As a reflection of this slowdown, developers’ plans including malls, complexes and residential projects are all being kept under wraps. Property prices and rentals have been falling which was also seen in the loss of investor interest and an erosion in the market capitalisation of large listed players such as DLF and Unitech. The slowdown is also aided by the fall in stock markets as there is now a lack of capital among investors to invest in real estate projects.

Real Estate Bubble Around The World

Most of the ETFs and Mutual Funds at the different Asset Managers are losing value, as can be noticed from the website of any one of the companies. One of the exceptions is the equity in the rising markets. This sector has matured seemingly and unaltered by the Recession in the US. India is one of the four countries Goldman Sachs pointed out as the leaders in FDI and development along with China, Russia, Brazil (BRIC) in the coming years. Along with China, India too has enjoyed booming exports and growth rates of 8-9% in the last few years, but India`s major economic strength is stated to be internal, or consumption based, rather than a focus on exports solely.

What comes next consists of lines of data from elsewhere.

/-- SITE_OWNED: a resource of a site addressed other than at that site's scope (R20, R361). -/
def siteOwned (t : Target) (owner : Option Nat) (w6 : Nat) : Option Reason :=
  match owner with
  | none => none
  | some x => if t = .site x then none else some { cls := 2, code := Code.siteOwned, detail := x, w6 := w6 }

/-! ## Fences (R33, R361) -/

def sliceFenced (s : State) (n : Nat) : Bool := s.fenced.any (fun u => match u with | .slice m => m.val == n | _ => false)
def bayFenced (s : State) (k : Nat) : Bool := s.fenced.any (fun u => match u with | .bay m => m.val == k | _ => false)
def dieFenced (s : State) (j : Nat) : Bool := s.fenced.any (fun u => match u with | .peDie m => m.val == j | _ => false)

/-- The fence row of R361 for slices and bays: DETAIL holds the unit. -/
def fenceCheck (s : State) (slices bays : List Nat) : Option Reason :=
  firstFail
    (slices.map (fun n => when? (sliceFenced s n) (rFault Code.fenced n))
      ++ (bays ++ slices.map (· / 8)).flatMap (fun k =>
        [when? (bayFenced s k) (rFault Code.fenced k), when? (dieFenced s (k / 8)) (rFault Code.fenced (k / 8))]))

/-- A stack is fenced (R112): GRN_STAT.STACKj reads FENCED. -/
def stackFenced (s : State) (j : Nat) : Bool := fld s.grn.stat (2 * j) 2 == 2

/-- A slot of a fenced stack (R113, R361). -/
def slotFenceCheck (s : State) (slot : Nat) : Option Reason :=
  when? (stackFenced s (stackOf s slot)) (rFault Code.stackFenced (stackOf s slot))

/-! ## Parameter blocks (R359) -/

/-- PARAM_LEN: the block has exactly the length of its table (R359). -/
def lenCheck (c : Cmd) (n : Nat) : Option Reason := when? (c.params.length != n) (rFormat Code.paramLen)
/-- PARAM_RSV: a field shown as a dash must be 0 (R359). The detail is the field's offset. -/
def rsv (c : Cmd) (o n : Nat) : Option Reason := when? (c.u o n != 0) (rFormat Code.paramRsv o)
/-- VALUE_RANGE: an unsigned field inside its range (R359). -/
def rng (c : Cmd) (o n lo hi : Nat) : Option Reason :=
  when? (decide (c.u o n < lo) || decide (hi < c.u o n)) (rFormat Code.valueRange o)
/-- VALUE_RANGE: a signed field inside its range (R359). -/
def rngS (c : Cmd) (o n : Nat) (lo hi : Int) : Option Reason :=
  when? (decide (c.i o n < lo) || decide (hi < c.i o n)) (rFormat Code.valueRange o)
/-- VALUE_RANGE under a condition. -/
def rngIf (b : Bool) (o : Nat) : Option Reason := when? b (rFormat Code.valueRange o)
/-- TIME: bytes 10 to 15 are 0 (R360). -/
def timeRsv (c : Cmd) (o : Nat) : Option Reason := when? (c.u (o + 10) 6 != 0) (rFormat Code.paramRsv o)
/-! ## The prologue of a command (R345, R357 to R361) -/

/-- The reading opcodes (R357, class tables); every OBS opcode is reading. -/
def readingOpcodes : List Nat :=
  [0x000, 0x001, 0x103, 0x200, 0x204, 0x306, 0x704, 0x804, 0xB06, 0xC04, 0xD02, 0xD03, 0xE00, 0xF00, 0xF01]

/-- Begins a command's work unless it has begun: quality tags from now on (R5), TH from acceptance (R477). -/
def beginWork (op : Nat) (c : Cmd) (bays : List Nat) (s : State) : State :=
  match s.work? c.key with
  | some w =>
    if w.started then s
    else s.updWork c.key (fun w => { w with started := true, op := BitVec.ofNat 12 op, sl := s.boot.sl, tq := s.tim.tq
                                            ce := s.ce, bays := w.bays ||| BitVec.ofNat 16 (bitsToNat bays) })
  | none =>
    let b := BitVec.ofNat 16 (bitsToNat bays)
    { s with works := s.works ++ [{ key := c.key, op := BitVec.ofNat 12 op, tag := c.tag, src := c.src, started := true
                                    bays := b, sl := s.boot.sl, tq := s.tim.tq, th := s.throttled b 0, ce := s.ce }] }

/-- The form of an opcode: its number, the scopes it is accepted at (bits of `Target.scopeBit`). -/
structure Form where
  op : Nat
  scopes : Nat
  deriving DecidableEq, Repr

/-- SCOPE: W3 is invalid, or the entry does not list the scope (R345, R358). -/
def scopeCheck (f : Form) (c : Cmd) : Option Reason :=
  match c.target with
  | none => some (rFormat Code.scope)
  | some t => when? (f.scopes &&& t.scopeBit == 0) (rFormat Code.scope)

/-- PORT_ROLE: a changing opcode that arrived on an OBSERVE port (R329, R401). It is a state refusal, so it follows the
format checks (R359). DEDUCED, log entry 11. -/
def roleCheck (f : Form) (c : Cmd) : Option Reason :=
  when? (c.obs && !(readingOpcodes.contains f.op)) (rState Code.portRole)

/-- The device is above SL0, powered and not shut down (R462, R469, R476). -/
def State.powered (s : State) : Bool := !s.boot.off && !s.thm.shutdown && !s.thm.inSl0 && decide (s.boot.sl ≠ 0)

/-- The device serves commands: it is powered, in no FATAL sequence and in no reset (R357, R453, R491). -/
def State.serving (s : State) : Bool := s.powered && !s.boot.warmBusy && !s.flt.dumping

/-- FW_NOT_STAGED: in recovery the only slow-path opcode served is DEV.FW_STAGE (R483). -/
def recoveryCheck (f : Form) (s : State) : Option Reason :=
  when? (s.boot.recovery && slowOpcodes.contains f.op && f.op != 0x020) (rState Code.fwNotStaged)

/-- A host command: begins its work, makes its checks in order (format, then role, then state and resource), and on the
first failure completes with that reason and changes nothing else; otherwise it has its effect (R350, R359). A device
that serves no command, and a command that has completed or not started, leave it without effect. -/
def runCmd (f : Form) (c : Cmd) (format : State → Target → List (Option Reason))
    (state : State → Target → List (Option Reason)) (effect : Target → State → State) (s : State) : State :=
  if s.serving ∧ mayRun f.op c s then
    let t := c.target.getD .device
    let s := beginWork f.op c (t.bays s) s
    match firstFail ([scopeCheck f c] ++ format s t ++ [roleCheck f c, recoveryCheck f s] ++ state s t) with
    | some r => refuse c.key r s
    | none => effect t s
  else s

/-! ## PIN (R360) -/

/-- The pins that a PIN field names within a target: one pin, or with 0xFFFF every pin of the target within reach. -/
def pinsNamed (s : State) (t : Target) (v : Nat) : List Nat :=
  if v = 0xFFFF then
    match t with
    | .site x => ((s.site? x).map Site.pinNos).getD []
    | _ => (List.range 256).filter (fun p => t.hasPin s p && (siteOfPin s p).isNone)
  else [v]

/-- PIN field of a command on several pins: 0 to 255 or 0xFFFF, inside the target (R358, R360). -/
def pinField (c : Cmd) (s : State) (t : Target) (o : Nat) : Option Reason :=
  let v := c.u o 2
  if v = 0xFFFF then none
  else if 255 < v then some (rFormat Code.valueRange o)
  else when? (!t.hasPin s v) (rFormat Code.scope v)

/-- PIN field that names a single pin (R370). -/
def onePin (c : Cmd) (s : State) (t : Target) (o : Nat) : Option Reason :=
  let v := c.u o 2
  if 255 < v then some (rFormat Code.valueRange o) else when? (!t.hasPin s v) (rFormat Code.scope v)

/-- A check made on every named pin in turn; the first failing pin is reported (R360). -/
def eachPin (l : List Nat) (f : Nat → Option Reason) : Option Reason := l.findSome? f

/-- Reach and fence of a pin (R20, R361). -/
def pinReach (s : State) (t : Target) (p : Nat) : Option Reason :=
  firstFail [siteOwned t (siteOfPin s p) p, fenceCheck s [p / 2] []]

/-! ## DPS (R360) -/

/-- DPS field: 0 to 31, inside the target (R358). -/
def dpsField (c : Cmd) (s : State) (t : Target) (o : Nat) : Option Reason :=
  let v := c.u o 1
  if 31 < v then some (rFormat Code.valueRange o) else when? (!t.hasDps s v) (rFormat Code.scope v)

/-- Reach and fence of a controller. -/
def dpsReach (s : State) (t : Target) (d : Nat) : Option Reason :=
  firstFail [siteOwned t (siteOfDps s d) 0, fenceCheck s [] [d / 2]]

/-! ## Regions of the Granary (R90, R91) -/

/-- Slots of a stack below its reserved regions (R90). -/
def configurable (s : State) (j : Nat) : Nat := slotsPerStack s - (if j = 0 then 832 else 800)

def rgnOf (s : State) (j : Nat) : Word := if j = 0 then s.grn.rgn0 else s.grn.rgn1
def captureSlots (s : State) (j : Nat) : Nat := fld (rgnOf s j) 16 14
def queueSlots (s : State) : Nat := fld s.grn.rgn0 0 11
def patternSlots (s : State) (j : Nat) : Nat := configurable s j - captureSlots s j - queueSlots s

/-- The regions of a stack (R90, R91). -/
inductive Region where
  | pattern
  | capture
  | queue
  | reserved
  deriving DecidableEq, Repr

/-- A slot of the pattern region that the rebuilt spill ring has taken (R113). -/
def regionOf (s : State) (slot : Nat) : Region :=
  let j := stackOf s slot
  let r := slot % slotsPerStack s
  if slot ∈ s.grn.spillOut then .reserved
  else if r < patternSlots s j then .pattern
  else if r < patternSlots s j + captureSlots s j then .capture
  else if r < configurable s j then .queue
  else .reserved

/-- First byte of a stack's queue region (R330). -/
def queueBase (s : State) (j : Nat) : Nat := (j * slotsPerStack s + configurable s j - queueSlots s) * slotSize

/-- ADDR_RANGE, then REGION, of a slot field that needs a segment (R366, R368). -/
def segSlot (s : State) (slot detail : Nat) : Option Reason :=
  if 2 * slotsPerStack s ≤ slot then some (rFormat Code.addrRange detail)
  else when? (regionOf s slot ≠ .pattern) (rFormat Code.region detail)

/-- A segment's state; every slot of a fenced stack reads FREE (R113). -/
def segState (s : State) (slot : Nat) : Nat :=
  if stackFenced s (stackOf s slot) then 0 else (s.slot slot).st.toNat

/-! ## BUF (R360, R93, R234) -/

/-- A BUF operand. -/
structure BufArg where
  first : Nat
  count : Nat
  wrap : Bool
  deriving DecidableEq, Repr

At the heart of the boom in India is its real estate, which unlike Communist China`s, is privately owned. Real Estate prices in India have been growing at a rate of 30-40% for the last few years. Investment banks and Hedge Funds around the world have been investing more and more in the Indian Real estate, driving the prices higher. As per the Associated Chambers of Commerce and Industry of India (Assocham), the Indian realty sector is likely to see high growth rates in 2008. DLF, one of India`s premier Real Estate Development companies recently sold 49 % stake in its seven townships to Merrill Lynch and Brahma Investments to raise Four hundred twenty million dollar. Wachovia Bank picked up a 15% stake in another Indian Real Estate company for fifty nine million dollar. These US banks are the same ones that have lost billions in the US real estate market in the last 1year.
A comparison of the Real Estate prices in New Delhi and Chicago reveals the following figures:
* Condos in New Delhi, India: 2-bedroom, 1000 sq. ft. apartment for $200,000. [$200 per sq ft]

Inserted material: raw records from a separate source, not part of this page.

-- ==== Sys2Proof/Machine/LnkOps.lean ====
section
/-!
DEFINITION. Shared operations of the Obros ports (R395 to R407): flits and their replay buffer, messages and where they are sent,
training, fencing and low-power idle.
-/
namespace Sys2Proof.Machine

/-! ## Sending flits (R395 to R398) -/

/-- The link carries traffic: ACTIVE, or low-power idle, which a message ends (R403, R406). -/
def Port.up (p : Port) : Bool := p.state == 2 || p.state == 3

/-- A message cut into flits (R395). -/
def cutFlits (vc : BitVec 2) (bytes : List Byte) : List TxFlit :=
  let n := cdiv bytes.length 150
  (List.range n).map (fun i => { vc := vc, som := i == 0, eom := i + 1 == n, payload := (bytes.drop (150 * i)).take 150 })

/-- Credit of a channel at the peer (R397). -/
def Port.credit (p : Port) (vc : Nat) : Nat := p.credits.getD vc 0

/-- A channel has a flit that may go (R398). -/
def Port.ready (p : Port) (vc : Nat) : Bool := p.txWait.any (fun f => f.vc.toNat == vc) && decide (0 < p.credit vc)

/-- Weight of VC0 to VC2 (R408). -/
def Port.weight (p : Port) (vc : Nat) : Nat := fld p.vcw (4 * vc) 4

/-- The channel that sends next: VC3 first, then VC0 to VC2 in weighted round robin by flit (R398). -/
def Port.nextVc (p : Port) : Option Nat :=
  if p.ready 3 then some 3
  else if p.rrLeft ≠ 0 ∧ p.ready p.rrVc then some p.rrVc
  else ([1, 2, 3].map (fun i => (p.rrVc + i) % 3)).find? p.ready

/-- Sends the first waiting flit of a channel. -/
def Port.sendVc (vc : Nat) (p : Port) : Port :=
  match p.txWait.find? (fun f => f.vc.toNat == vc) with
  | none => p
  | some f =>
    let p := { p with
      txWait := p.txWait.erase f, txBuf := p.txBuf ++ [f], txSeq := (p.txSeq + 1) % 1024
      credits := p.credits.set vc (p.credit vc - 1) }
    if vc = 3 then p
    else if p.rrVc = vc ∧ p.rrLeft ≠ 0 then { p with rrLeft := p.rrLeft - 1 }
    else { p with rrVc := vc, rrLeft := p.weight vc - 1 }

/-- Sends waiting flits while credit and the 512 places allow: how many, and the port. -/
def Port.pump : Nat → Port → Nat × Port
  | 0, p => (0, p)
  | n + 1, p =>
    if p.txBuf.length < 512 then
      match p.nextVc with
      | none => (0, p)
      | some vc =>
        let r := Port.pump n (p.sendVc vc)
        (r.1 + 1, r.2)
    else (0, p)

/-- An active port sends what waits, and counts it (R398, R512). -/
def pumpPort (n : Nat) (s : State) : State :=
  let p := s.port n
  if p.state = 2 then
    let r := p.pump p.txWait.length
    count (672 + n) r.1 (s.updPort n (fun _ => r.2))
  else s

/-- A message is taken for a port; in low-power idle it waits for the wake (R406). -/
def sendPort (n : Nat) (vc : BitVec 2) (bytes : List Byte) (s : State) : State :=
  if (s.port n).up then
    pumpPort n (s.updPort n (fun p => { p with txWait := p.txWait ++ cutFlits vc bytes }))
      |> emit (.message n vc bytes)
  else s

/-! ## Messages (R399) -/

/-- A message: its header and body. -/
def messageBytes (dst src mtype hops mflags : Nat) (body : List Byte) : List Byte :=
  leBytes 2 dst ++ leBytes 2 src ++ leBytes 1 mtype ++ leBytes 1 hops ++ leBytes 1 mflags ++ leBytes 1 0
    ++ leBytes 2 body.length ++ leBytes 6 0 ++ body

/-- LNK_CFG.TTL (R404). -/
def Port.ttl (p : Port) : Nat := fld p.cfg 8 4

/-- The entry of the routing table (R409). -/
def routeOf (s : State) (dev : Nat) : Word := Tab.get 0x3F#32 s.routes dev

/-- The port of a unicast: the primary one when its link is up, else the alternate (R403). Where no route is set a direct neighbour is
reached on its own link (R486). DEDUCED, log entry 24. -/
def routePort (s : State) (dev : Nat) : Option Nat :=
  let r := routeOf s dev
  if r = 0x3F#32 then (List.range 6).find? (fun n => (s.port n).up && (s.port n).peerDev.toNat == dev)
  else [fld r 0 3, fld r 3 3].find? (fun n => decide (n < 6) && (s.port n).up)

/-- A message without a route is discarded (R403). -/
def noRoute (s : State) : State := raise srcNoroute 0 0 { s with noroute := satInc s.noroute }

/-- Ports of a multicast group, and its local delivery (R404). -/
def mcastOf (s : State) (g : Nat) : Word := Tab.get 0 s.mcast g

/-- The device originates a message for a device or, with bit 15 of the destination, a multicast group (R403, R404). HOPS starts at
the TTL of the port that it leaves on. A unicast for the device itself stays inside. -/
def originate (vc : BitVec 2) (dst mtype mflags : Nat) (body : List Byte) (s : State) : State :=
  if bit (BitVec.ofNat 16 dst) 15 then
    forAll (bitsOf 6 (mcastOf s (dst % 256)).toNat)
      (fun n s => sendPort n vc (messageBytes dst s.devid.toNat mtype (s.port n).ttl mflags body) s) s
  else if dst % 1024 = s.devid.toNat then s
  else match routePort s (dst % 1024) with
    | none => noRoute s
    | some n => sendPort n vc (messageBytes (dst % 1024) s.devid.toNat mtype (s.port n).ttl mflags body) s

/-- A message for an arrival interface: it leaves on the arrival port, for that port's peer. The intake row does not name the
device that a packet came from. DESIGN CHOICE, log entry 22. -/
def sendArrival (src : BitVec 3) (mtype mflags : Nat) (body : List Byte) (s : State) : State :=
  let n := src.toNat
  if n < 6 then
    sendPort n 1 (messageBytes (s.port n).peerDev.toNat s.devid.toNat mtype (s.port n).ttl mflags body) s
  else s

/-! ## Replay (R396) -/

/-- A LINK trace record (R508): 0 ACTIVE, 1 fenced, 2 training failed, 3 adaptation frozen. -/
def traceLink (sub n : Nat) (s : State) : State :=
  trace 7 sub 0 (leBytes 1 n ++ leBytes 1 (s.port n).lastFail.toNat) s

/-- What was in transit on a port is gone (R407). -/
def Port.clear (p : Port) : Port :=
  { p with txBuf := [], txWait := [], asm := [], rrLeft := 0, nak := false, nakAck := none, stuck := 0, uncRun := 0, txLpi := false
           rxLpi := false }

/-- A port is fenced (R407). A 1588 SLAVE on it will see a path step when it returns (R429). -/
def fencePort (n : Nat) (s : State) : State :=
  let s := s.updPort n (fun p => { p.clear with
    state := 4, fences := satInc p.fences, totFence := satInc p.totFence, relock := false, failAt := 0, fenceAt := s.mono + 1 })
  let s := s.updTport n (fun t => { t with oldPeer := some 0x1FFF })
  traceLink 1 n (raise (srcPortFenced n) 0 0 s)

/-- A replay from ACK + 1 (R396); the eighth in a row without ACK progress fences the port (R407). -/
def replayPort (n : Nat) (s : State) : State :=
  let p := s.port n
  if p.txBuf.isEmpty then s
  else
    let s := emit (.replay n ((p.txAck + 1) % 1024)) (s.updPort n (fun p => { p with
      replays := satInc p.replays, totReplay := satInc p.totReplay, stuck := p.stuck + 1, nakAck := some p.txAck }))
    if 8 ≤ p.stuck + 1 then fencePort n s else s

/-! ## Low-power idle and training (R391, R406) -/

/-- A port that is to idle enters low-power idle once everything it has sent is acknowledged (R406). -/
def idlePort (n : Nat) (s : State) : State :=
  s.updPort n (fun p =>
    if p.txLpi && p.state == 2 && p.txBuf.isEmpty && p.txWait.isEmpty then { p with state := 3, txLpi := false } else p)

/-- A port in low-power idle wakes and sends (R406). -/
def wakePort (n : Nat) (s : State) : State :=
  if (s.port n).state = 3 then pumpPort n ((advance (2 * usSteps) s).updPort n (fun p => { p with state := 2 })) else s

/-- Full training starts: traffic stops (R391, R407). SCLK runs for it (R467). -/
def startTraining (n : Nat) (s : State) : State :=
  (s.updPort n (fun p => { p.clear with state := 1, failAt := 0 })).updTim (fun t => { t with sclk := true })

/-- A port is set off, to low-power idle or active (R406, R408). -/
def setPstate (n v : Nat) (s : State) : State :=
  let s := s.updPort n (fun p => { p with cfg := setFld p.cfg 0 2 v })
  let p := s.port n
  if v = 0 then s.updPort n (fun p => { p.clear with state := 0, relock := false, failAt := 0, fenceAt := 0 })
  else if v = 1 then
    if p.state = 0 then startTraining n s else idlePort n (s.updPort n (fun p => { p with txLpi := p.state == 2 }))
  else if p.state = 0 then startTraining n s
  else if p.state = 3 then wakePort n s
  else s.updPort n (fun p => { p with txLpi := false })

/-- A fenced port (R361), in training or not. -/
def portFenced (s : State) (n : Nat) : Bool := (s.port n).fenceAt != 0

end Sys2Proof.Machine
end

* Condos in Chicago, USA: 2-bedroom, 1000 sq. ft. apartment for $400,000 [$400 per sq ft]
The above has occurred despite the fact that the median income in Chicago is 50 times that in New Delhi.
Clearly, the House price increase in India is an unsustainable bubble. Such land or property bubbles have propped up in Russia, China, Ireland, etc. A bubble is characterized by low income to price ratios (when property rises a lot while income does not), or rent to price ratios(when property rises and rent does not). Such bubbles are financed by low interest rates, bad financing, or too much Foreign Direct Investment. Assuming there is a huge bubble in India, larger than that of the United States, this would have the same effect(if not larger) on the Indian Equity markets as has the US Real Estate on the US stock market. Studies show that a person is 2 times more likely not to spend his money if his house price falls by $1 than if his stock falls by $1. Tell that to Walmart, Carrefour and other Retail Stores that intend to open shop in India this year. As a bubble bursts, banks that lent the money always get into trouble as they recover less than what they lent, the low liquidity of the banks would cause lower business and a stock market crash.